Work to be completed: Your answer should be the lines below from the one holding "refine ⟨by simp, by simp, by simp, by simp, by" through the one holding "refine ⟨by simp, by simp, by simp, by simp, ?_⟩", copied exactly and with nothing else.

====== Supplied data ======

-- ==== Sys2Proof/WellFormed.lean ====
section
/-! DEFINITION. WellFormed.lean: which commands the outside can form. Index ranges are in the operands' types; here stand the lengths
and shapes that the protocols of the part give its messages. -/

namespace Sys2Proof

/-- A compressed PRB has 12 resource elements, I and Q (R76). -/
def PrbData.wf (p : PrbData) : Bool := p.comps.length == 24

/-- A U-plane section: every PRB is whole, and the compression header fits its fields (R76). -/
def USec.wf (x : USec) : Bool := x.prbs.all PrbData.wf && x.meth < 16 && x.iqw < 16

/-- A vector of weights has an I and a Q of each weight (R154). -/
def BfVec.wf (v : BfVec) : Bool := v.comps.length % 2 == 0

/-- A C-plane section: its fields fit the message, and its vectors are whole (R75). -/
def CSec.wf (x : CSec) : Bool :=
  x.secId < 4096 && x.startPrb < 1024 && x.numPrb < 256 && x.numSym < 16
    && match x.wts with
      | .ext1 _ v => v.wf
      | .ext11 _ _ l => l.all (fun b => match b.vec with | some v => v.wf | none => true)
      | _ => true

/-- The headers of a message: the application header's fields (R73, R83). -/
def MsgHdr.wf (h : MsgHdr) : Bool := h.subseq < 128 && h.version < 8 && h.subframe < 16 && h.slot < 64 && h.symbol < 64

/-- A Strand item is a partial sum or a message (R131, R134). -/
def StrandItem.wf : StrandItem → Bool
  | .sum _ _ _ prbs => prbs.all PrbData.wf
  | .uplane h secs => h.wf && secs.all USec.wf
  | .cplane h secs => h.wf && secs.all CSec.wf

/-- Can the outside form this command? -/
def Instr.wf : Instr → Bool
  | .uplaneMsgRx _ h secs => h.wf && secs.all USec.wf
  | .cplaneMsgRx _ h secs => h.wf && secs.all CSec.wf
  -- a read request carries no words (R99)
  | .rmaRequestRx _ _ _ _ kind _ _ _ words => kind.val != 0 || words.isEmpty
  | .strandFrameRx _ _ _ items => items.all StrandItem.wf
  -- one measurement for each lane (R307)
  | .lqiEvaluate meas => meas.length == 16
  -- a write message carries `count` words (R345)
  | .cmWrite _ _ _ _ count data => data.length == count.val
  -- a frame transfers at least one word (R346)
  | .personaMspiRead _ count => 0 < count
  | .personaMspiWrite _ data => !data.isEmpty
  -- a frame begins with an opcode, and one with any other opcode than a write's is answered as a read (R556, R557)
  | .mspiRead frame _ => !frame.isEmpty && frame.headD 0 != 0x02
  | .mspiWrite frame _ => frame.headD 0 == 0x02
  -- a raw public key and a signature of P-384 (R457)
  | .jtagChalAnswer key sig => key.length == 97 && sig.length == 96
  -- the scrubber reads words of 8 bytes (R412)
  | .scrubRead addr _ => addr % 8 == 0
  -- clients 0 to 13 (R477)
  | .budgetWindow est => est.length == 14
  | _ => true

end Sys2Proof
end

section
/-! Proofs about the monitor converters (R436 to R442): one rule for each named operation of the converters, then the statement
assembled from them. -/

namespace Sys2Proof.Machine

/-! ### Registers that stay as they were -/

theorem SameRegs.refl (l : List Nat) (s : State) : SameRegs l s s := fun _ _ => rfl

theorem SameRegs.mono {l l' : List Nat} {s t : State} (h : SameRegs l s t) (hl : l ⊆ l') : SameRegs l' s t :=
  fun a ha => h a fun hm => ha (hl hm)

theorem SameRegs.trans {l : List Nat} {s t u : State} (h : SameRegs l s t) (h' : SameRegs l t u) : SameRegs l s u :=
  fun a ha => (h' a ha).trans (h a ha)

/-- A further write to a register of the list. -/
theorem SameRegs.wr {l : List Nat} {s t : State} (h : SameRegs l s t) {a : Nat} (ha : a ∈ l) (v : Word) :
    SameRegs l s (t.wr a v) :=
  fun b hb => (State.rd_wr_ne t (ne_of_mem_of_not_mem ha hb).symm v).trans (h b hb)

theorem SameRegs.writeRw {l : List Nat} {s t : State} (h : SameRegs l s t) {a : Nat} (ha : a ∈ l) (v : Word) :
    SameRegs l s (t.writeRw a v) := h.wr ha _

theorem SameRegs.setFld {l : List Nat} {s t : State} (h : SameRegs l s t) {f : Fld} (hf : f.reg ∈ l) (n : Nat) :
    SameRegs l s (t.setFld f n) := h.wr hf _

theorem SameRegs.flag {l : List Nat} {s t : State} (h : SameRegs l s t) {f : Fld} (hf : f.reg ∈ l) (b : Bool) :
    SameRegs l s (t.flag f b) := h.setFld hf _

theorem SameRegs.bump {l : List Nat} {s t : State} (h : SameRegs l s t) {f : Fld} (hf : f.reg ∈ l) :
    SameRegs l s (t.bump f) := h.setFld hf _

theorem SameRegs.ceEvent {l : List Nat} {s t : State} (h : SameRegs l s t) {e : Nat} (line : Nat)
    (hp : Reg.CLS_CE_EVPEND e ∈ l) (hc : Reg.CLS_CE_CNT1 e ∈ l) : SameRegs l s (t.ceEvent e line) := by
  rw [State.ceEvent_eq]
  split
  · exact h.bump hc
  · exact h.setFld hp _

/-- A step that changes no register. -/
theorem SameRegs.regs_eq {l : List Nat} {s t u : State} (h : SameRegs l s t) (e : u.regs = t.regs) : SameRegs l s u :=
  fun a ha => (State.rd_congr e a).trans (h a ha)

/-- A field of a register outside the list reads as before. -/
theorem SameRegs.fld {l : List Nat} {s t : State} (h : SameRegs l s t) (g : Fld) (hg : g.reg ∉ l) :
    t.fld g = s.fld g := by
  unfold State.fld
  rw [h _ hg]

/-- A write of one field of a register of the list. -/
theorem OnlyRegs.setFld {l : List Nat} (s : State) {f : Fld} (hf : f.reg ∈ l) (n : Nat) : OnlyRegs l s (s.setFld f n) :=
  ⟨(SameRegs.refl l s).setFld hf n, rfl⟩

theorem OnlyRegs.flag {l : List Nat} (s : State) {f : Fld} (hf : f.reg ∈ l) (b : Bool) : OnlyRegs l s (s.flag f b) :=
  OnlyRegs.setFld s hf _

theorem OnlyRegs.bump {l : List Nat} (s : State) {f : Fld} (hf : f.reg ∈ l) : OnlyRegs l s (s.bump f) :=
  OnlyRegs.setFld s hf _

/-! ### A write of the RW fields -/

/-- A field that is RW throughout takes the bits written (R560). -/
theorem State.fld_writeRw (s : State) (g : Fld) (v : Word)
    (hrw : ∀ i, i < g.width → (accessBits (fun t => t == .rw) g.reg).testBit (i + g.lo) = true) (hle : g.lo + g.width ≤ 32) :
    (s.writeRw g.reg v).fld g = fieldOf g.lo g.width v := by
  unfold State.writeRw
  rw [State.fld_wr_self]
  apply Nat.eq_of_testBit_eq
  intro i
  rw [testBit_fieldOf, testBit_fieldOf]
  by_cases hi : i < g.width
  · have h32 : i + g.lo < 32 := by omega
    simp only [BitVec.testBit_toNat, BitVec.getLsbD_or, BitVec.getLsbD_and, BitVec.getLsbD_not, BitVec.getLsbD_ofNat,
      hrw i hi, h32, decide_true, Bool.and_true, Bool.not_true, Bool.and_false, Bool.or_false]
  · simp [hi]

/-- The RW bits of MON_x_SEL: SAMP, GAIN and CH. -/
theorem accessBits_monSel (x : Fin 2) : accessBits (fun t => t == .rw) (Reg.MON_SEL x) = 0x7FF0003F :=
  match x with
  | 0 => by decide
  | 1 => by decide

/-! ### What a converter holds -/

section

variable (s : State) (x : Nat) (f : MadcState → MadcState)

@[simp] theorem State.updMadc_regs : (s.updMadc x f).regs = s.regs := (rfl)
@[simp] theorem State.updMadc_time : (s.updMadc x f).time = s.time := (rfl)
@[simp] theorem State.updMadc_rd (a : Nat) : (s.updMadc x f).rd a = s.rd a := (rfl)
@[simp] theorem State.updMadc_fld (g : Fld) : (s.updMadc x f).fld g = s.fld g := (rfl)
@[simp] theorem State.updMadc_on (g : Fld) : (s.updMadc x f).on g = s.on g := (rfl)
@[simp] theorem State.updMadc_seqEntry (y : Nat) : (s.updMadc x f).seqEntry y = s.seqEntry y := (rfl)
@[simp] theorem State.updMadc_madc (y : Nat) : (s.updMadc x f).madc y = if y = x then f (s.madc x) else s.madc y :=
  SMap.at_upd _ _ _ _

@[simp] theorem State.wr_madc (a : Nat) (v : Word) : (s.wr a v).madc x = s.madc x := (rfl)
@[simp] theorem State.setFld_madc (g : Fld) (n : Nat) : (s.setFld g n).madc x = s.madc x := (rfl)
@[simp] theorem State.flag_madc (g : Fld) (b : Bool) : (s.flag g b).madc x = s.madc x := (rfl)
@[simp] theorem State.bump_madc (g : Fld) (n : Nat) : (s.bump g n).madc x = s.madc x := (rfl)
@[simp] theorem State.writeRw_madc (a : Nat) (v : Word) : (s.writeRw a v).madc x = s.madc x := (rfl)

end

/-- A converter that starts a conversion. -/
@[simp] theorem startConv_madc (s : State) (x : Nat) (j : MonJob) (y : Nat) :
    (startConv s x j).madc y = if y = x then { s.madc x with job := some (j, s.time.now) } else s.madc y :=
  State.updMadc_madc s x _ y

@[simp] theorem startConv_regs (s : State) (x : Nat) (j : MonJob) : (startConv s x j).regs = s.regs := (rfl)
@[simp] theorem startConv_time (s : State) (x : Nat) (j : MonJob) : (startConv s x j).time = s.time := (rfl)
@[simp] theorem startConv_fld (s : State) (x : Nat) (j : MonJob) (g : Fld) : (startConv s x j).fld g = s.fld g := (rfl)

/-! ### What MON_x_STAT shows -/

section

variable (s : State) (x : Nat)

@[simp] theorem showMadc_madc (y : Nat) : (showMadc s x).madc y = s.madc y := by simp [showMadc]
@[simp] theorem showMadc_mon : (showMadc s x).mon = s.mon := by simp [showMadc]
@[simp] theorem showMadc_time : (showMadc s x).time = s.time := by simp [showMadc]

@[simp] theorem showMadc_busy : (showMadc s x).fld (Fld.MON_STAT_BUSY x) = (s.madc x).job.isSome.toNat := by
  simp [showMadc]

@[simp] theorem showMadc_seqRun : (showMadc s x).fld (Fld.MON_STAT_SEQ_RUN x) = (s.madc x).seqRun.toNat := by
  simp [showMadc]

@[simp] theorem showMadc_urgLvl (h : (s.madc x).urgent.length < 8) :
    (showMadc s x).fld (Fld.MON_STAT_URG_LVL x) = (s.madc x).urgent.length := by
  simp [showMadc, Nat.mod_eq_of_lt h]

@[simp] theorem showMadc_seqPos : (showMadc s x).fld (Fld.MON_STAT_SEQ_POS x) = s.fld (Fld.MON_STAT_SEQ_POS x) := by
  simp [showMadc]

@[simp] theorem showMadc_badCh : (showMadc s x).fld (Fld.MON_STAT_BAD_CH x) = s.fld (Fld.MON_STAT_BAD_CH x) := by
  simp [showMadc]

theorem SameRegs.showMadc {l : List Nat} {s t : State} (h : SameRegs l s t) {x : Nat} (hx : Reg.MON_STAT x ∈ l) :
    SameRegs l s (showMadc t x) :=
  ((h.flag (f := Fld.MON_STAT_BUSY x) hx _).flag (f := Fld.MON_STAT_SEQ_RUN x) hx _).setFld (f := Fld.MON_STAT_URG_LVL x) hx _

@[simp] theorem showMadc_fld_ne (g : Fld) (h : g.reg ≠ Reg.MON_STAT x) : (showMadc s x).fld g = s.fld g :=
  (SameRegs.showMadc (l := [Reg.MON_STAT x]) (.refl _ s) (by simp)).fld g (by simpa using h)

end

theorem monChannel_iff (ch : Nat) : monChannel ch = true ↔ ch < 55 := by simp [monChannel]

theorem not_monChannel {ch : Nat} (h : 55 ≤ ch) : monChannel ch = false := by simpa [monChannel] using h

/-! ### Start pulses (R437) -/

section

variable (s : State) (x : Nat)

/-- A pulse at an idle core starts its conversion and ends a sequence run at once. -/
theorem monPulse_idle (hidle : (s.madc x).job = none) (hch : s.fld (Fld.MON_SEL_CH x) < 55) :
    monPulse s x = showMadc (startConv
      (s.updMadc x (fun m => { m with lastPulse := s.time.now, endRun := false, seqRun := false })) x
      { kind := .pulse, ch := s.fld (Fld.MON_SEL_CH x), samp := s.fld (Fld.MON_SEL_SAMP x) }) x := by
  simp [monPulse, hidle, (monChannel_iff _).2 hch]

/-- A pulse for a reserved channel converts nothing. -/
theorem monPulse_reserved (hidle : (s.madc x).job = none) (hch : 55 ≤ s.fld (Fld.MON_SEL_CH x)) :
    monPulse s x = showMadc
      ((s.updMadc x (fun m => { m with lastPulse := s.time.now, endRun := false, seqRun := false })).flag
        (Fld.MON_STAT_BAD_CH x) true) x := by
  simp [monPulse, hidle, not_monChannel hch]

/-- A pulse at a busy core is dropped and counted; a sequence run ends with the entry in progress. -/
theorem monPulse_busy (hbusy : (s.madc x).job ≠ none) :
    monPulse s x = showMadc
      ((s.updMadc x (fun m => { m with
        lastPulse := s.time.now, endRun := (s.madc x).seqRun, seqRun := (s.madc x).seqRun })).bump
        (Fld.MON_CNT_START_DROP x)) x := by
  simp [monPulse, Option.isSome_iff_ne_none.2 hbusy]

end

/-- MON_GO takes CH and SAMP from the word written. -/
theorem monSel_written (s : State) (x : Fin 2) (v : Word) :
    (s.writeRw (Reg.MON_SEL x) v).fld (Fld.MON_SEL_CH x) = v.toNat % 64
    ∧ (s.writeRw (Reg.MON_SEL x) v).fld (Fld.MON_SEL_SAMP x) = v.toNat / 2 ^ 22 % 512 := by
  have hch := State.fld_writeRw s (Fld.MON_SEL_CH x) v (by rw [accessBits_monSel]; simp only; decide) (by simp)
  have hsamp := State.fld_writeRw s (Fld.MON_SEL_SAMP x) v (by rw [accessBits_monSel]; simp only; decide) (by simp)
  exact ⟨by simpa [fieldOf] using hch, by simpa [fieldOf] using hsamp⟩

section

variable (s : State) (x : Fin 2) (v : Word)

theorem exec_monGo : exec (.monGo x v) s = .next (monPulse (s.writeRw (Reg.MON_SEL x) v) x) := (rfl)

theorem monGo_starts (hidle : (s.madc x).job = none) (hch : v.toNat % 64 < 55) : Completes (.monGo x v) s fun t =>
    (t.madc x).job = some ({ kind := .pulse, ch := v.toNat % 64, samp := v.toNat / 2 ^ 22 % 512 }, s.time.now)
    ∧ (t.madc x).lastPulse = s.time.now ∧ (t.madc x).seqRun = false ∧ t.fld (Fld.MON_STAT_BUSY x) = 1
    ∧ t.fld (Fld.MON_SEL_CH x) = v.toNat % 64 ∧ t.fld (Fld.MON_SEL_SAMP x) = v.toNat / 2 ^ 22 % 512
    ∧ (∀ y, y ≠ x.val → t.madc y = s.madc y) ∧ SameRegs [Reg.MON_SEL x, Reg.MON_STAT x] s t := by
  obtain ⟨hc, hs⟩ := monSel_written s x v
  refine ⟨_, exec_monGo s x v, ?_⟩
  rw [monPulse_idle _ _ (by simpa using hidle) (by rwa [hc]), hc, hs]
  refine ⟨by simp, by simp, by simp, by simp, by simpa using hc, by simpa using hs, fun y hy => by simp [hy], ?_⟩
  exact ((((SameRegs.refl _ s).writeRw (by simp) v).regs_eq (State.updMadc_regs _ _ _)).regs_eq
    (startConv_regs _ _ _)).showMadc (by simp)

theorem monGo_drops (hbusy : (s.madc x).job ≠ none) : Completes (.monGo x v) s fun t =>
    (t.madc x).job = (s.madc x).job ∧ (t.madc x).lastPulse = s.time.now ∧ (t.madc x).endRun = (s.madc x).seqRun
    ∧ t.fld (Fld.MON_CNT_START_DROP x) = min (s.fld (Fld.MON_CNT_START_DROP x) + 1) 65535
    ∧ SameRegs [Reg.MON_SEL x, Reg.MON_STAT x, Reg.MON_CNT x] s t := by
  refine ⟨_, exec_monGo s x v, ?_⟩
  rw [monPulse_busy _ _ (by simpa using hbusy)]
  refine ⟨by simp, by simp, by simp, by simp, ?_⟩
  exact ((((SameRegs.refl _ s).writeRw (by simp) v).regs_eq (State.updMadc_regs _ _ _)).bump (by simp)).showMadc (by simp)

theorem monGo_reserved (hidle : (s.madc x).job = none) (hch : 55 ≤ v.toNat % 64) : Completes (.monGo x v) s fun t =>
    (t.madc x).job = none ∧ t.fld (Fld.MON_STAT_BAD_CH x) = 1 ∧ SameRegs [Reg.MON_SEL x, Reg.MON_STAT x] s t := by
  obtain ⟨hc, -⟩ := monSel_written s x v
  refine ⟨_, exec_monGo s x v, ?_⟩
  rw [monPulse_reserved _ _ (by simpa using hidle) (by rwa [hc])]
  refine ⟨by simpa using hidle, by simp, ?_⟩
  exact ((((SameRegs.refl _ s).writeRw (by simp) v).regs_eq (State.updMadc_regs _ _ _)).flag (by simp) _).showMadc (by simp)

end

======

Result:
  refine ⟨by simp, by simp, by simp, by simp, by simpa using hc, by simpa using hs, fun y hy => by simp [hy], ?_⟩
  exact ((((SameRegs.refl _ s).writeRw (by simp) v).regs_eq (State.updMadc_regs _ _ _)).regs_eq
    (startConv_regs _ _ _)).showMadc (by simp)

theorem monGo_drops (hbusy : (s.madc x).job ≠ none) : Completes (.monGo x v) s fun t =>
    (t.madc x).job = (s.madc x).job ∧ (t.madc x).lastPulse = s.time.now ∧ (t.madc x).endRun = (s.madc x).seqRun
    ∧ t.fld (Fld.MON_CNT_START_DROP x) = min (s.fld (Fld.MON_CNT_START_DROP x) + 1) 65535
    ∧ SameRegs [Reg.MON_SEL x, Reg.MON_STAT x, Reg.MON_CNT x] s t := by
  refine ⟨_, exec_monGo s x v, ?_⟩
  rw [monPulse_busy _ _ (by simpa using hbusy)]
  refine ⟨by simp, by simp, by simp, by simp, ?_⟩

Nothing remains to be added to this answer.